Date: May 17, 2012 | Shawn Herbig | News | Comments Off on 5 Things Your Retail Customers Want You to Know

Whether you own a restaurant, a retail store, or even just a gas station, your customers have certain expectations about you and what they want from you. Based on the research we have done for our retail customers, these are five common expectations that most customers share.

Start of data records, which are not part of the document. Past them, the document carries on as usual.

theorem State.CommittedAt.of_same (h : t.CommittedAt u p now tag k r x) (hs : s.SameMember t k r) :
    s.CommittedAt u p now tag k r x := by
  obtain ⟨record, incarnation, cell⟩ := h
  simp only [hs.versionOf, hs.slot, hs.pins] at record incarnation cell
  exact ⟨record, incarnation, cell⟩

/-- What was committed stays so while other slots and other cells change. -/
theorem State.CommittedAt.keep (h : s.CommittedAt t p now tag k r x) (hslot : u.slot k = t.slot k)
    (hcell : u.cell r.next.cell = t.cell r.next.cell) : s.CommittedAt u p now tag k r x := by
  obtain ⟨record, incarnation, cell⟩ := h
  refine ⟨?_, by rw [hslot, incarnation], by rw [hcell, cell]⟩
  unfold State.record at record ⊢
  rwa [hslot]

/-- The commit of a slot leaves another slot's record, staging cell and waiting entries. -/
theorem State.SameMember.commitOf {j : SlotNo} {y : Record} (hj : j ≠ k) (hc : y.next.cell ≠ r.next.cell) :
    s.SameMember (s.commitOf p now tag k r x) j y where
  slot := State.slot_commitOf hj
  cell := by rw [State.cell_commitOf, if_neg hc]
  pins d := by
    rw [State.cell_commitOf]
    split
    next h => rw [h]
    · rfl
  requesters := by
    refine EntriesRemoved.commitOf.requestersOn (fun e he => ?_) (by rw [State.slot_commitOf hj])
    obtain ⟨hslot, -⟩ := Entry.waitsOn_iff.mp he
    simp [hslot, hj]

/-! ### The members one after another (R44) -/

/-- Slots whose updates can be committed together: each is ready, on a staging cell of its own. -/
structure State.Committable (s : State) (ks : List SlotNo) : Prop where
  nodup : ks.Nodup
  ready : ∀ k ∈ ks, ∃ r x, s.Commits k r x
  apart : ∀ k ∈ ks, ∀ j ∈ ks, ∀ r x, s.record k = some r → s.record j = some x → r.next.cell = x.next.cell → k = j

/-- What the group's PUBLISH job captures (R46). -/
def State.membersOf (s : State) (p : Port) (now : Time) (tag : Option GroupTag) (ks : List SlotNo) : List Published :=
  ks.filterMap fun k => (s.record k).bind fun r => r.openUpdate.map fun x => s.publishedOf p now tag k r x

/-- What the commit of a list of slots leaves, but for the unit of the port. -/
structure State.GroupCommitted (s t : State) (p : Port) (now : Time) (tag : Option GroupTag) (ks : List SlotNo) : Prop where
  member : ∀ k ∈ ks, ∀ r x, s.Commits k r x → s.CommittedAt t p now tag k r x
  cells : ∀ d, (∀ k ∈ ks, ∀ r, s.record k = some r → r.next.cell ≠ d) → t.cell d = s.cell d
  slots : ∀ k, k ∉ ks → t.slot k = s.slot k
  entries : EntriesRemoved (fun e => ks.contains e.slot && e.incarnation == (s.slot e.slot).incarnation) s t

theorem State.Commits.openUpdate (h : s.Commits k r x) : r.openUpdate = some x := by
  rw [Record.openUpdate, h.next]

/-- A ready member's record and update are its own. -/
theorem State.Commits.unique {y : Record} {z : Update} (h : s.Commits k r x) (h' : s.Commits k y z) : y = r ∧ z = x := by
  obtain rfl : y = r := Option.some.inj (h'.record.symm.trans h.record)
  exact ⟨rfl, Option.some.inj (h'.openUpdate.symm.trans h.openUpdate)⟩

theorem State.Committable.sameMember (h : s.Committable (k :: ks)) (hc : s.Commits k r x) {j : SlotNo} {y : Record}
    (hj : j ∈ ks) (hy : s.record j = some y) : s.SameMember (s.commitOf p now tag k r x) j y := by
  have hne : j ≠ k := by
    rintro rfl
    exact (List.nodup_cons.mp h.nodup).1 hj
  refine .commitOf hne fun hcell => hne ?_
  exact h.apart j (List.mem_cons_of_mem _ hj) k (List.mem_cons_self ..) y r hy hc.record hcell

/-- After the first member the others can still be committed. -/
theorem State.Committable.tail (h : s.Committable (k :: ks)) (hc : s.Commits k r x) :
    (s.commitOf p now tag k r x).Committable ks := by
  have record : ∀ j ∈ ks, (s.commitOf p now tag k r x).record j = s.record j := fun j hj => by
    have hne : j ≠ k := by
      rintro rfl
      exact (List.nodup_cons.mp h.nodup).1 hj
    unfold State.record
    rw [State.slot_commitOf hne]
  refine ⟨(List.nodup_cons.mp h.nodup).2, fun j hj => ?_, fun i hi j hj a b ha hb => ?_⟩
  · obtain ⟨y, z, hyz⟩ := h.ready j (List.mem_cons_of_mem _ hj)
    exact ⟨y, z, (h.sameMember hc hj hyz.record).commits hyz⟩
  · rw [record i hi] at ha
    rw [record j hj] at hb
    exact h.apart i (List.mem_cons_of_mem _ hi) j (List.mem_cons_of_mem _ hj) a b ha hb

theorem State.Committable.membersOf (h : s.Committable (k :: ks)) (hc : s.Commits k r x) :
    s.membersOf p now tag (k :: ks) =
      s.publishedOf p now tag k r x :: (s.commitOf p now tag k r x).membersOf p now tag ks := by
  have tail : (s.commitOf p now tag k r x).membersOf p now tag ks = s.membersOf p now tag ks := by
    refine List.filterMap_congr fun j hj => ?_
    obtain ⟨y, z, hyz⟩ := h.ready j (List.mem_cons_of_mem _ hj)
    have same := h.sameMember (p := p) (now := now) (tag := tag) hc hj hyz.record
    simp only [(same.commits hyz).record, hyz.record, Option.bind_some, hyz.openUpdate, Option.map_some, same.publishedOf]
  rw [tail]
  simp only [State.membersOf, List.filterMap_cons, hc.record, Option.bind_some, hc.openUpdate, Option.map_some]

theorem State.GroupCommitted.nil (s : State) : s.GroupCommitted s p now tag [] where
  member k hk := absurd hk List.not_mem_nil
  cells _ _ := rfl
  slots _ _ := rfl
  entries i := by
    simp only [List.contains_nil, Bool.false_and, Bool.not_false]
    cases s.entry i <;> rfl

theorem EntriesRemoved.trans {f g : Entry → Bool} (h : EntriesRemoved f s t) (h' : EntriesRemoved g t u) :
    EntriesRemoved (fun e => f e || g e) s u := by
  intro i
  rw [h' i, h i, Option.filter_filter]
  congr 1
  funext e
  simp

theorem EntriesRemoved.congr {f g : Entry → Bool} (h : EntriesRemoved f s t) (hfg : ∀ e, f e = g e) :
    EntriesRemoved g s t := by
  obtain rfl : f = g := funext hfg
  exact h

"Scan It" self-checkout kiosk at Gia...

  • It’s about the experience, not just the product. In this day and age, you can buy just about anything, sometimes even cheaper, on the Internet. But part of the reason people go to stores particularly local stores and specialty stores is to have the shopping experience. They want it to be clean, well-lit, and pleasant. If you can enhance the experience and give the customer a great feeling as they walk back out the door, your chances of return business grow exponentially.
  • Make it easy to buy. This isn’t limited to “we take Visa, MC, and American Express” it includes everything that touches the customer. From parking, getting in the door, shopping hours, and in-store organization, it has to be easy to fit an interaction with you into their lives. The hassle factor is a huge and it will keep customers out of your store.
  • There are many other options out there. Customers come to you for a reason. If the customer is in your door, they’ve already made at least a partial decision to shop with you. They could have gone somewhere else but chose your store instead. Welcome them and make them feel wanted. If you have a niche shop, then your expertise is valuable and will make customers want to come to you, not just because of products or price, but for the transfer of knowledge and help. But you have to make the experience enjoyable for the customer to learn. See our first point above.
  • Everything in the retail experience counts. If you own a retail store, and have the best and widest selection available. But a lot of your product are kept in the back of the store, the staff is subpar or unfriendly, customers have to navigate though messy aisles, then it will hamper customers’ motivation to come to you, no matter how good your selection is.
  • Customers are not alike. If you own a music shop you need to know that all musicians aren’t the same…a drummer is a different personality than a clarinet player, the rocker is different from the jazz musician. The customers know their own differentiating factors, and if you can learn those differences and adapt and cater to various types of customers, providing them a customized shopping based on their needs, you’ll certainly certainly be one step ahead of your competition..

Understand and follow these five basic customer expectations and you are well on the way to creating a loyal shopping experience where your customers will want to return again and again, and bring their friends.